● Task to complete: When the line containing "SameBytes s t" is found in the data below, copy it and each line after it through the line containing "ones w i 0 = 0", exactly and with no others.

* * *

/-- 30_encoding.md R62: each bit of the dispatch word, with `avail` of 20_memory.md R33 and the four demands of
R38 written out, `Need` being 0 in the reserved state. -/
def Obligations.DispatchWordBitsAreTheSchedulersFacts : Prop :=
  ∀ s : State,
    let L := s.len.toNat
    let need := match s.st, s.cfg.strategy with
      | .preamble, _ => L
      | .delimiter, _ => L + 2 + max s.cfg.edgeHalf 10
      | .data, .nrz => L + 1
      | .data, .man => max (2 * L + 2) (max (L + 6) (L + 2 + s.cfg.edgeHalf))
      | .reserved, _ => 0
    (dispatchWord s).getLsbD 5 = s.run ∧
    (dispatchWord s).getLsbD 4 = decide (need ≤ (s.wr - s.rd).toNat) ∧
    (dispatchWord s).getLsbD 3 = decide (s.rawIdx < s.cfg.rawCap) ∧
    (dispatchWord s).getLsbD 2 = decide (s.cfg.strategy = .man) ∧
    (dispatchWord s).extractLsb' 0 2 =
      (match s.st with | .preamble => 0 | .delimiter => 1 | .data => 2 | .reserved => 3)

/-! ## The step -/

/-- 45_host_ops.md R156: a step of a legal block runs exactly the decoded operation, on the state whose slot of
the host's schedule is used up; and it takes the host's command where there is one, else the dispatch word. The
schedule is the model's choice (log 2). -/
def Obligations.StepRunsDecodedInstruction : Prop :=
  ∀ (s : State) (i : Instr), legal s.cfg → s.runs i →
    step s = exec i { s with inbox := s.inbox.tail } ∧
    (∀ w, s.inbox.head?.join = some w → fetch s = .host w) ∧
    (s.hostSilent → fetch s = .block (dispatchWord s))

/-- 20_memory.md R39: the consumer step of STATE if the lookahead suffices, else UNPACK if raw bytes remain,
else EXHAUST. The four demands are those of R38, written out. -/
def Obligations.SchedulerPrefersConsumer : Prop :=
  ∀ s : State, legal s.cfg → s.hostSilent → s.run = true → s.st ≠ .reserved →
    let u : State := { s with inbox := s.inbox.tail }
    let L := s.len.toNat
    let avail := (s.wr - s.rd).toNat
    let needDelim := L + 2 + max s.cfg.edgeHalf 10
    let needMan := max (2 * L + 2) (max (L + 6) (L + 2 + s.cfg.edgeHalf))
    let short :=
      s.st = .preamble ∧ avail < L ∨ s.st = .delimiter ∧ avail < needDelim ∨
      s.st = .data ∧ s.cfg.strategy = .nrz ∧ avail < L + 1 ∨
      s.st = .data ∧ s.cfg.strategy = .man ∧ avail < needMan
    (s.st = .preamble → L ≤ avail → step s = exec .pre u) ∧
    (s.st = .delimiter → needDelim ≤ avail → step s = exec .delim u) ∧
    (s.st = .data → s.cfg.strategy = .nrz → L + 1 ≤ avail → step s = exec .dataNrz u) ∧
    (s.st = .data → s.cfg.strategy = .man → needMan ≤ avail → step s = exec .dataMan u) ∧
    (short → s.rawIdx < s.cfg.rawCap → step s = exec .unpack u) ∧
    (short → s.cfg.rawCap ≤ s.rawIdx → step s = exec .exhaust u)

/-- 40_window_unpack.md R72: with RUN = 0 and no command of the host, no state changes but the model's own
slot. That this is a step at all is the model's choice (log 16). -/
def Obligations.IdleBlockStays : Prop :=
  ∀ s : State, legal s.cfg → s.hostSilent → s.run = false →
    step s = .next { s with inbox := s.inbox.tail }

/-- 70_reset_and_hazards.md R206: while RUN = 1 a command other than RESET does nothing, and is lost:
it takes one slot of the model's schedule with it (log 2). -/
def Obligations.CommandsDuringDecodeAreLost : Prop :=
  ∀ (s : State) (i : Instr), legal s.cfg → s.run = true → s.hostIssues i → i.wellFormed s.cfg = true →
    i ≠ .reset → step s = .next { s with inbox := s.inbox.tail }

/-- 70_reset_and_hazards.md R208, 00_scope.md R9 and R10: a configuration is refused exactly where it breaks a
range of R9 or one of K1 to K9, written out (that the refusal is the step's is the model's choice, log 14). -/
def Obligations.IllegalParametersAreRefused : Prop :=
  ∀ s : State,
    let c := s.cfg
    let ranges :=
      4 ≤ c.nominalBitlen ∧ c.nominalBitlen ≤ 10 ∧ 1 ≤ c.delimLen ∧ c.delimLen ≤ 15 ∧
      1 ≤ c.edgeHalf ∧ c.edgeHalf ≤ 4 ∧ 1 ≤ c.edgeMin ∧ c.edgeMin ≤ 2 * c.edgeHalf ∧
      1 ≤ c.minDist ∧ c.minDist ≤ 31 ∧ 1 ≤ c.stuffThresh ∧ c.stuffThresh ≤ 5 - 1 ∧
      8 * c.frameSize ≤ c.maxBits ∧ 3 ≤ c.frameSize ∧ 1 ≤ c.rawCap ∧ 1 ≤ c.rssiHold
    let k1 := c.edgeHalf + 2 ≤ c.nominalBitlen ∧ c.nominalBitlen ≤ 10
    let k2 := c.nominalBitlen + 2 + max c.edgeHalf 10 ≤ 32 - 8
    let k3 := 2 * 10 + 2 ≤ 32 - 8
    let k4 := c.minDist ≤ c.delimLen * (c.nominalBitlen - 2)
    let k5 := c.delimLen * (c.nominalBitlen + 2) < 32 + c.minDist
    let k6 := c.edgeHalf + 2 ≤ c.minDist / c.delimLen
    let k7 := 1 ≤ c.stuffThresh ∧ c.stuffThresh < 5
    let k8 := 3 ≤ c.frameSize ∧ 8 * c.frameSize ≤ c.maxBits
    let k9 := 1 ≤ c.edgeMin ∧ c.edgeMin ≤ 2 * c.edgeHalf
    let meets := ranges ∧ k1 ∧ k2 ∧ k3 ∧ k4 ∧ k5 ∧ k6 ∧ k7 ∧ k8 ∧ k9
    (legal c ↔ meets) ∧ (step s = .refused .illegalParameters ↔ ¬ meets)

/-! ## The operations without samples -/

/-- 30_encoding.md R67 and 45_host_ops.md R158: NOP and the reserved codes change nothing; nor does IDLE
(40_window_unpack.md R72), and that IDLE is an operation with a next state is the model's choice (log 16). -/
def Obligations.NopAndReservedCodesChangeNothing : Prop :=
  CodeOf 0 (fun _ _ => .nop) ∧ CodeOf 5 (fun _ _ => .reserved5) ∧ CodeOf 6 (fun _ _ => .reserved6) ∧
  CodeOf 7 (fun _ _ => .reserved7) ∧
  ∀ s : State, exec .nop s = .next s ∧ exec .reserved5 s = .next s ∧ exec .reserved6 s = .next s ∧
    exec .reserved7 s = .next s ∧ exec .idle s = .next s

/-- 40_window_unpack.md R71 and 60_exceptions.md R183: EXHAUST writes RESULT and RUN, nothing else. -/
def Obligations.ExhaustHaltsAndKeepsTheRest : Prop :=
  Selects 0x38 0x20 .exhaust ∧
  ∀ s : State, exec .exhaust s = .next { s with result := .abortExhausted, run := false }

/-- 60_exceptions.md R188: ILLEGAL halts with FAULT_ILLEGAL, and a legal block in the reserved STATE runs it. -/
def Obligations.IllegalHaltsWithItsCode : Prop :=
  Selects 0x33 0x33 .illegal ∧
  (∀ s : State, exec .illegal s = .next { s with result := .faultIllegal, run := false }) ∧
  ∀ s : State, legal s.cfg → s.hostSilent → s.run = true → s.st = .reserved →
    step s = .next { s with inbox := s.inbox.tail, result := .faultIllegal, run := false }

/-- 40_window_unpack.md R70: the eight samples, the two cursors, nothing else. -/
def Obligations.UnpackMovesOneByteIntoTheWindow : Prop :=
  Selects 0x38 0x28 .unpack ∧
  ∀ s : State, s.rawIdx < s.cfg.rawCap →
    ∃ t, exec .unpack s = .next t ∧
      (∀ k, k < 8 → winRead t.win (s.wr + BitVec.ofNat 5 k) = (s.raw.read s.rawIdx).getLsbD k) ∧
      (∀ i : Cursor, (∀ k, k < 8 → i ≠ s.wr + BitVec.ofNat 5 k) → winRead t.win i = winRead s.win i) ∧
      t.wr = s.wr + 8 ∧ t.rawIdx = s.rawIdx + 1 ∧
      t = { s with win := t.win, wr := t.wr, rawIdx := t.rawIdx } ∧ SameBytes s t

/-- 20_memory.md R31: no RAW byte at or beyond RAW_CAP is read; there the model faults (log 13). -/
def Obligations.UnpackBeyondRawFaults : Prop :=
  ∀ s : State, s.cfg.rawCap ≤ s.rawIdx → exec .unpack s = .fault .rawRange

/-! ## Votes and edges -/

/-- 41_sync_clock.md R80: the vote is 1 exactly when at least half of the `n` samples are ones. -/
def Obligations.VoteIsMajorityWithTiesUp : Prop :=
  ∀ (w : Window) (i : Cursor) (n : Nat), n ≤ 10 →
    maj n = (n + 1) / 2 ∧ (vote w i n = true ↔ n ≤ 2 * ones w i n) ∧ ones w i n ≤ n ∧
    ones w i 0 = 0 ∧ ones w i (n + 1) = ones w i n + (winRead w (i + BitVec.ofNat 5 n)).toNat

/-- 41_sync_clock.md R82: the score is the sum of its `2 * EDGE_HALF` conditions, two for each distance; it is the
maximum exactly at a clean edge, and a flat line scores half of it. -/
def Obligations.EdgeScoreIsFullExactlyAtCleanEdge : Prop :=
  ∀ (h : Nat) (w : Window) (p : Cursor) (q : Bool),
    edgeScore 0 w p q = 0 ∧
    edgeScore (h + 1) w p q =
      edgeScore h w p q + (if winRead w (p - BitVec.ofNat 5 (h + 1)) = q then 1 else 0) +
        (if winRead w (p + BitVec.ofNat 5 h) = !q then 1 else 0) ∧
    edgeScore h w p q ≤ 2 * h ∧
    (edgeScore h w p q = 2 * h ↔
      ∀ k, k < h → winRead w (p - BitVec.ofNat 5 (k + 1)) = q ∧ winRead w (p + BitVec.ofNat 5 k) = !q) ∧
    (∀ b, (∀ k, k < h → winRead w (p - BitVec.ofNat 5 (k + 1)) = b ∧ winRead w (p + BitVec.ofNat 5 k) = b) →
      edgeScore h w p q = h)

/-- 41_sync_clock.md R83: the best of the five candidates, a tie to the earliest; and which samples are read. -/
def Obligations.BestEdgeIsEarliestOfTheBest : Prop :=
  ∀ (h : Nat) (w : Window) (base : Cursor) (q : Bool),
    let best := bestEdge h w base q
    let score := fun o : Int => edgeScore h w (base + BitVec.ofInt 5 o) q
    (-2 ≤ best.1 ∧ best.1 ≤ 2) ∧ best.2 = score best.1 ∧
    (∀ o : Int, -2 ≤ o → o ≤ 2 → score o ≤ best.2 ∧ (o < best.1 → score o < best.2)) ∧
    (∀ w' : Window,
      (∀ j : Int, -2 - (h : Int) ≤ j → j ≤ 1 + (h : Int) →
        winRead w' (base + BitVec.ofInt 5 j) = winRead w (base + BitVec.ofInt 5 j)) →
      bestEdge h w' base q = best)

/-! ## PRE and DELIM -/

/-- 41_sync_clock.md R81: a hit when at least half of the `L` samples are ones, else a miss. -/
def Obligations.PreVotesOneBitPeriod : Prop :=
  Selects 0x33 0x30 .pre ∧
  ∀ s : State, s.mayConsume s.cfg.strategy .preamble →
    exec .pre s = .next
      (if s.bitLen ≤ 2 * ones s.win s.rd s.bitLen then
        { s with st := .delimiter, pol := true, locked := false, cnt := 0 }
      else { s with rd := s.rd + BitVec.ofNat 5 s.bitLen })

/-- 41_sync_clock.md R84 with R86 to R92: hunt, abort, lock, counted edge, and the last edge with its
measurement, range check and guard skip. -/
def Obligations.DelimFollowsTheScorer : Prop :=
  Selects 0x33 0x31 .delim ∧
  ∀ s : State, s.mayConsume s.cfg.strategy .delimiter → s.cfg.edgeHalf + 2 ≤ s.bitLen →
    let edge := bestEdge s.cfg.edgeHalf s.win (s.rd + BitVec.ofNat 5 s.bitLen) s.pol
    let rd := s.rd + BitVec.ofNat 5 s.bitLen + BitVec.ofInt 5 edge.1
    let apparent := (rd - s.delimStart).toNat
    let newL := (if apparent < s.cfg.minDist then apparent + 32 else apparent) / s.cfg.delimLen
    exec .delim s = .next
      (if edge.2 < s.cfg.edgeMin then
        if s.locked then { s with result := .abortBadDelimiter, run := false } else { s with rd := s.rd + 1 }
      else if s.locked = false then { s with rd := rd, pol := !s.pol, locked := true, delimStart := rd }
      else if (s.cnt + 1).toNat ≠ s.cfg.delimLen then { s with rd := rd, pol := !s.pol, cnt := s.cnt + 1 }
      else if newL < 1 ∨ 10 < newL then
        { s with rd := rd, pol := !s.pol, cnt := s.cnt + 1, result := .abortBadDelimiter, run := false }
      else
        { s with
          rd := rd + BitVec.ofNat 5 newL, pol := !s.pol, cnt := s.cnt + 1
          len := BitVec.ofNat 4 newL, st := .data, bitIdx := 0, zeroRun := 0 })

* * *

● Completed exercise:
      t = { s with win := t.win, wr := t.wr, rawIdx := t.rawIdx } ∧ SameBytes s t

/-- 20_memory.md R31: no RAW byte at or beyond RAW_CAP is read; there the model faults (log 13). -/
def Obligations.UnpackBeyondRawFaults : Prop :=
  ∀ s : State, s.cfg.rawCap ≤ s.rawIdx → exec .unpack s = .fault .rawRange

/-! ## Votes and edges -/

/-- 41_sync_clock.md R80: the vote is 1 exactly when at least half of the `n` samples are ones. -/
def Obligations.VoteIsMajorityWithTiesUp : Prop :=
  ∀ (w : Window) (i : Cursor) (n : Nat), n ≤ 10 →
    maj n = (n + 1) / 2 ∧ (vote w i n = true ↔ n ≤ 2 * ones w i n) ∧ ones w i n ≤ n ∧
    ones w i 0 = 0 ∧ ones w i (n + 1) = ones w i n + (winRead w (i + BitVec.ofNat 5 n)).toNat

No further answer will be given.